“The MFF is much more than a financial tool — it is the instrument that must translate our political priorities into concrete investments. But we are centralizing the budget when we should be devolving power and looking for allies in order to push our priorities” were the opening remarks of Rafał Trzaskowski, Mayor of Warsaw and rapporteur of the opinion on “Mainstreaming climate, energy and environmental priorities across the Multiannual Financial Framework (MFF)”  during a stakeholders meeting. The debate focused on how the next EU long-term budget can turn political ambition into investment pipelines that deliver clean energy, climate resilience and nature protection in every territory.


With the European Commission having presented its proposal for the next MFF in July 2025, Mayor Trzaskowski stressed that the EU budget must function as a delivery instrument — not a set of abstract targets — and that the green transition will only succeed if towns, cities and regions are enabled to implement it. The rapporteur also called for direct and stable EU funding for cities. 
“If Europe wants sustainable prosperity, it must back the local and regional transition plans that deliver energy independence, resilience and new industrial opportunities.” said Mayor Trzaskowski

From headline targets to implementation that works
Participants discussed the risks of relying on mainstreaming percentages without a clear operational architecture. Mayor Trzaskowski warned that spending climate and environment targets can be diluted if they are not accompanied by clear priorities, accessible funding routes and robust multilevel governance.
“A mainstreaming target without a clear programme and strong multilevel governance risks diluting impact,” he said. “We need funding frameworks that make it straightforward for regions and cities to deliver — fast, at scale, and with measurable results.”

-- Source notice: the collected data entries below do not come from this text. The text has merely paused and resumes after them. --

/-! ERRCLR (spec R178) -/

@[simp] theorem State.errClear_cfg : (s.errClear).cfg = s.cfg := rfl
@[simp] theorem State.errClear_xs : (s.errClear).xs = s.xs := rfl
@[simp] theorem State.errClear_n : (s.errClear).n = s.n := rfl
@[simp] theorem State.errClear_din : (s.errClear).din = s.din := rfl
@[simp] theorem State.errClear_dout : (s.errClear).dout = s.dout := rfl
@[simp] theorem State.errClear_obuf : (s.errClear).obuf = s.obuf := rfl
@[simp] theorem State.errClear_ocnt : (s.errClear).ocnt = s.ocnt := rfl
@[simp] theorem State.errClear_errcmd : (s.errClear).errcmd = s.errcmd := rfl
@[simp] theorem State.errClear_ie : (s.errClear).ie = s.ie := rfl
@[simp] theorem State.errClear_busy : (s.errClear).busy = s.busy := rfl
@[simp] theorem State.errClear_done : (s.errClear).done = s.done := rfl
@[simp] theorem State.errClear_trunc : (s.errClear).trunc = s.trunc := rfl
@[simp] theorem State.errClear_ovr : (s.errClear).ovr = s.ovr := rfl
@[simp] theorem State.errClear_err : (s.errClear).err = 0 := rfl
@[simp] theorem State.errClear_cur : (s.errClear).cur = s.cur := rfl
@[simp] theorem State.errClear_rst : (s.errClear).rst = s.rst := rfl
@[simp] theorem State.errClear_arrivals : (s.errClear).arrivals = s.arrivals := rfl
@[simp] theorem State.errClear_resp : (s.errClear).resp = s.resp := rfl
@[simp] theorem State.errClear_draws : (s.errClear).draws = s.draws := rfl
@[simp] theorem State.errClear_x (r : XIdx) : (s.errClear).x r = s.x r := rfl

/-! command acceptance (spec R34) -/

@[simp] theorem State.accept_cfg (c : CmdWord) : (s.accept c).cfg = s.cfg := rfl
@[simp] theorem State.accept_xs (c : CmdWord) : (s.accept c).xs = s.xs := rfl
@[simp] theorem State.accept_n (c : CmdWord) : (s.accept c).n = s.n := rfl
@[simp] theorem State.accept_din (c : CmdWord) : (s.accept c).din = s.din := rfl
@[simp] theorem State.accept_dout (c : CmdWord) : (s.accept c).dout = s.dout := rfl
@[simp] theorem State.accept_obuf (c : CmdWord) : (s.accept c).obuf = s.obuf := rfl
@[simp] theorem State.accept_ocnt (c : CmdWord) : (s.accept c).ocnt = s.ocnt := rfl
@[simp] theorem State.accept_errcmd (c : CmdWord) : (s.accept c).errcmd = s.errcmd := rfl
@[simp] theorem State.accept_ie (c : CmdWord) : (s.accept c).ie = s.ie := rfl
@[simp] theorem State.accept_busy (c : CmdWord) : (s.accept c).busy = true := rfl
@[simp] theorem State.accept_done (c : CmdWord) : (s.accept c).done = false := rfl
@[simp] theorem State.accept_trunc (c : CmdWord) : (s.accept c).trunc = s.trunc := rfl
@[simp] theorem State.accept_ovr (c : CmdWord) : (s.accept c).ovr = s.ovr := rfl
@[simp] theorem State.accept_err (c : CmdWord) : (s.accept c).err = s.err := rfl
@[simp] theorem State.accept_cur (c : CmdWord) : (s.accept c).cur = c := rfl
@[simp] theorem State.accept_rst (c : CmdWord) : (s.accept c).rst = s.rst := rfl
@[simp] theorem State.accept_arrivals (c : CmdWord) : (s.accept c).arrivals = s.arrivals := rfl
@[simp] theorem State.accept_resp (c : CmdWord) : (s.accept c).resp = s.resp := rfl
@[simp] theorem State.accept_draws (c : CmdWord) : (s.accept c).draws = s.draws := rfl
@[simp] theorem State.accept_x (c : CmdWord) (r : XIdx) : (s.accept c).x r = s.x r := rfl

/-! a dropped write (spec R34) -/

@[simp] theorem State.dropWrite_cfg : (s.dropWrite).cfg = s.cfg := rfl
@[simp] theorem State.dropWrite_xs : (s.dropWrite).xs = s.xs := rfl
@[simp] theorem State.dropWrite_n : (s.dropWrite).n = s.n := rfl
@[simp] theorem State.dropWrite_din : (s.dropWrite).din = s.din := rfl
@[simp] theorem State.dropWrite_dout : (s.dropWrite).dout = s.dout := rfl
@[simp] theorem State.dropWrite_obuf : (s.dropWrite).obuf = s.obuf := rfl
@[simp] theorem State.dropWrite_ocnt : (s.dropWrite).ocnt = s.ocnt := rfl
@[simp] theorem State.dropWrite_errcmd : (s.dropWrite).errcmd = s.errcmd := rfl
@[simp] theorem State.dropWrite_ie : (s.dropWrite).ie = s.ie := rfl
@[simp] theorem State.dropWrite_busy : (s.dropWrite).busy = s.busy := rfl
@[simp] theorem State.dropWrite_done : (s.dropWrite).done = s.done := rfl
@[simp] theorem State.dropWrite_trunc : (s.dropWrite).trunc = s.trunc := rfl
@[simp] theorem State.dropWrite_ovr : (s.dropWrite).ovr = true := rfl
@[simp] theorem State.dropWrite_err : (s.dropWrite).err = s.err := rfl
@[simp] theorem State.dropWrite_cur : (s.dropWrite).cur = s.cur := rfl
@[simp] theorem State.dropWrite_rst : (s.dropWrite).rst = s.rst := rfl
@[simp] theorem State.dropWrite_arrivals : (s.dropWrite).arrivals = s.arrivals := rfl
@[simp] theorem State.dropWrite_resp : (s.dropWrite).resp = s.resp := rfl
@[simp] theorem State.dropWrite_draws : (s.dropWrite).draws = s.draws := rfl
@[simp] theorem State.dropWrite_x (r : XIdx) : (s.dropWrite).x r = s.x r := rfl

/-! the reset of the block (spec R200) -/

@[simp] theorem State.resetBlock_cfg : (s.resetBlock).cfg = s.cfg := rfl
@[simp] theorem State.resetBlock_xs : (s.resetBlock).xs = ⟨0, 0, 0, 0, 0, 0, 0, 0⟩ := rfl
@[simp] theorem State.resetBlock_n : (s.resetBlock).n = 0 := rfl
@[simp] theorem State.resetBlock_din : (s.resetBlock).din = 0 := rfl
@[simp] theorem State.resetBlock_dout : (s.resetBlock).dout = 0 := rfl
@[simp] theorem State.resetBlock_obuf : (s.resetBlock).obuf = List.replicate s.cfg.lmax 0 := rfl
@[simp] theorem State.resetBlock_ocnt : (s.resetBlock).ocnt = 0 := rfl
@[simp] theorem State.resetBlock_errcmd : (s.resetBlock).errcmd = 0 := rfl
@[simp] theorem State.resetBlock_ie : (s.resetBlock).ie = false := rfl
@[simp] theorem State.resetBlock_busy : (s.resetBlock).busy = false := rfl
@[simp] theorem State.resetBlock_done : (s.resetBlock).done = false := rfl
@[simp] theorem State.resetBlock_trunc : (s.resetBlock).trunc = false := rfl
@[simp] theorem State.resetBlock_ovr : (s.resetBlock).ovr = false := rfl
@[simp] theorem State.resetBlock_err : (s.resetBlock).err = 0 := rfl
@[simp] theorem State.resetBlock_cur : (s.resetBlock).cur = 0 := rfl
@[simp] theorem State.resetBlock_rst : (s.resetBlock).rst = s.rst := rfl
@[simp] theorem State.resetBlock_arrivals : (s.resetBlock).arrivals = s.arrivals := rfl
@[simp] theorem State.resetBlock_resp : (s.resetBlock).resp = none := rfl
@[simp] theorem State.resetBlock_draws : (s.resetBlock).draws = s.draws := rfl

/-! a refused access (spec R54) -/

@[simp] theorem State.refuseAccess_cfg : (s.refuseAccess).cfg = s.cfg := rfl
@[simp] theorem State.refuseAccess_xs : (s.refuseAccess).xs = s.xs := rfl
@[simp] theorem State.refuseAccess_n : (s.refuseAccess).n = s.n := rfl
@[simp] theorem State.refuseAccess_din : (s.refuseAccess).din = s.din := rfl
@[simp] theorem State.refuseAccess_dout : (s.refuseAccess).dout = s.dout := rfl
@[simp] theorem State.refuseAccess_obuf : (s.refuseAccess).obuf = s.obuf := rfl
@[simp] theorem State.refuseAccess_ocnt : (s.refuseAccess).ocnt = s.ocnt := rfl
@[simp] theorem State.refuseAccess_errcmd : (s.refuseAccess).errcmd = s.errcmd := rfl
@[simp] theorem State.refuseAccess_ie : (s.refuseAccess).ie = s.ie := rfl
@[simp] theorem State.refuseAccess_busy : (s.refuseAccess).busy = s.busy := rfl
@[simp] theorem State.refuseAccess_done : (s.refuseAccess).done = s.done := rfl
@[simp] theorem State.refuseAccess_trunc : (s.refuseAccess).trunc = s.trunc := rfl
@[simp] theorem State.refuseAccess_ovr : (s.refuseAccess).ovr = s.ovr := rfl
@[simp] theorem State.refuseAccess_err : (s.refuseAccess).err = s.err := rfl
@[simp] theorem State.refuseAccess_cur : (s.refuseAccess).cur = s.cur := rfl
@[simp] theorem State.refuseAccess_rst : (s.refuseAccess).rst = s.rst := rfl
@[simp] theorem State.refuseAccess_arrivals : (s.refuseAccess).arrivals = s.arrivals := rfl
@[simp] theorem State.refuseAccess_resp : (s.refuseAccess).resp = some (.busError 0) := rfl
@[simp] theorem State.refuseAccess_draws : (s.refuseAccess).draws = s.draws := rfl
@[simp] theorem State.refuseAccess_x (r : XIdx) : (s.refuseAccess).x r = s.x r := rfl

/-! an unanswered access (spec R200) -/

@[simp] theorem State.unanswered_cfg : (s.unanswered).cfg = s.cfg := rfl
@[simp] theorem State.unanswered_xs : (s.unanswered).xs = s.xs := rfl
@[simp] theorem State.unanswered_n : (s.unanswered).n = s.n := rfl
@[simp] theorem State.unanswered_din : (s.unanswered).din = s.din := rfl
@[simp] theorem State.unanswered_dout : (s.unanswered).dout = s.dout := rfl
@[simp] theorem State.unanswered_obuf : (s.unanswered).obuf = s.obuf := rfl
@[simp] theorem State.unanswered_ocnt : (s.unanswered).ocnt = s.ocnt := rfl
@[simp] theorem State.unanswered_errcmd : (s.unanswered).errcmd = s.errcmd := rfl
@[simp] theorem State.unanswered_ie : (s.unanswered).ie = s.ie := rfl
@[simp] theorem State.unanswered_busy : (s.unanswered).busy = s.busy := rfl
@[simp] theorem State.unanswered_done : (s.unanswered).done = s.done := rfl
@[simp] theorem State.unanswered_trunc : (s.unanswered).trunc = s.trunc := rfl
@[simp] theorem State.unanswered_ovr : (s.unanswered).ovr = s.ovr := rfl
@[simp] theorem State.unanswered_err : (s.unanswered).err = s.err := rfl
@[simp] theorem State.unanswered_cur : (s.unanswered).cur = s.cur := rfl
@[simp] theorem State.unanswered_rst : (s.unanswered).rst = s.rst := rfl
@[simp] theorem State.unanswered_arrivals : (s.unanswered).arrivals = s.arrivals := rfl
@[simp] theorem State.unanswered_resp : (s.unanswered).resp = none := rfl
@[simp] theorem State.unanswered_draws : (s.unanswered).draws = s.draws := rfl
@[simp] theorem State.unanswered_x (r : XIdx) : (s.unanswered).x r = s.x r := rfl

Olbrycht: Complexity makes local and regional involvement inevitable
Jan Olbrycht, Special Adviser to Commissioner Serafin, underlined that the way the new system is being designed — with EU priorities, performance milestones, indicators, country-specific recommendations and earmarkings — makes active territorial participation obligatory, particularly in delivering the 43% climate and environment target across national plans.
“Active local and regional participation is no longer optional; it is inevitable. Without local and regional authorities around the table, this will not fly,” said Jan Olbrycht. “The answer cannot be a mechanical ‘43% everywhere’. The only workable approach is to jointly plan responsibilities and contributions across all levels of government from the start — participation, not a box-ticking consultation. LRAs are not only partners, but they are co-responsible for the implementation of the MFF.”

Key priorities highlighted in the meeting
The stakeholder debate reinforced several political priorities reflected in the rapporteur’s work, including:
•    National and Regional Partnership Plans (NRPP): making the 43% climate/environment target deliverable through real multilevel governance, including mandatory urban and regional chapters and a structural link to National Energy and Climate Plans (NECPs).
•    European Competitiveness Fund (ECF): ensuring local climate and energy plans (including those under the Covenant of Mayors and Cities Mission) are explicitly recognised as funding priorities and are easy to identify and access.
•    A stronger city dimension: establishing direct, stable, targeted support for cities of all sizes, with capacity-building and technical assistance to convert plans into investment-ready projects.

Next steps
Mayor Trzaskowski will integrate stakeholder input into the draft opinion. The opinion is scheduled to be discussed and voted on in the CoR ENVE Commission on 22 April 2026, ahead of final adoption at the CoR Plenary Session on 1–2 July 2026.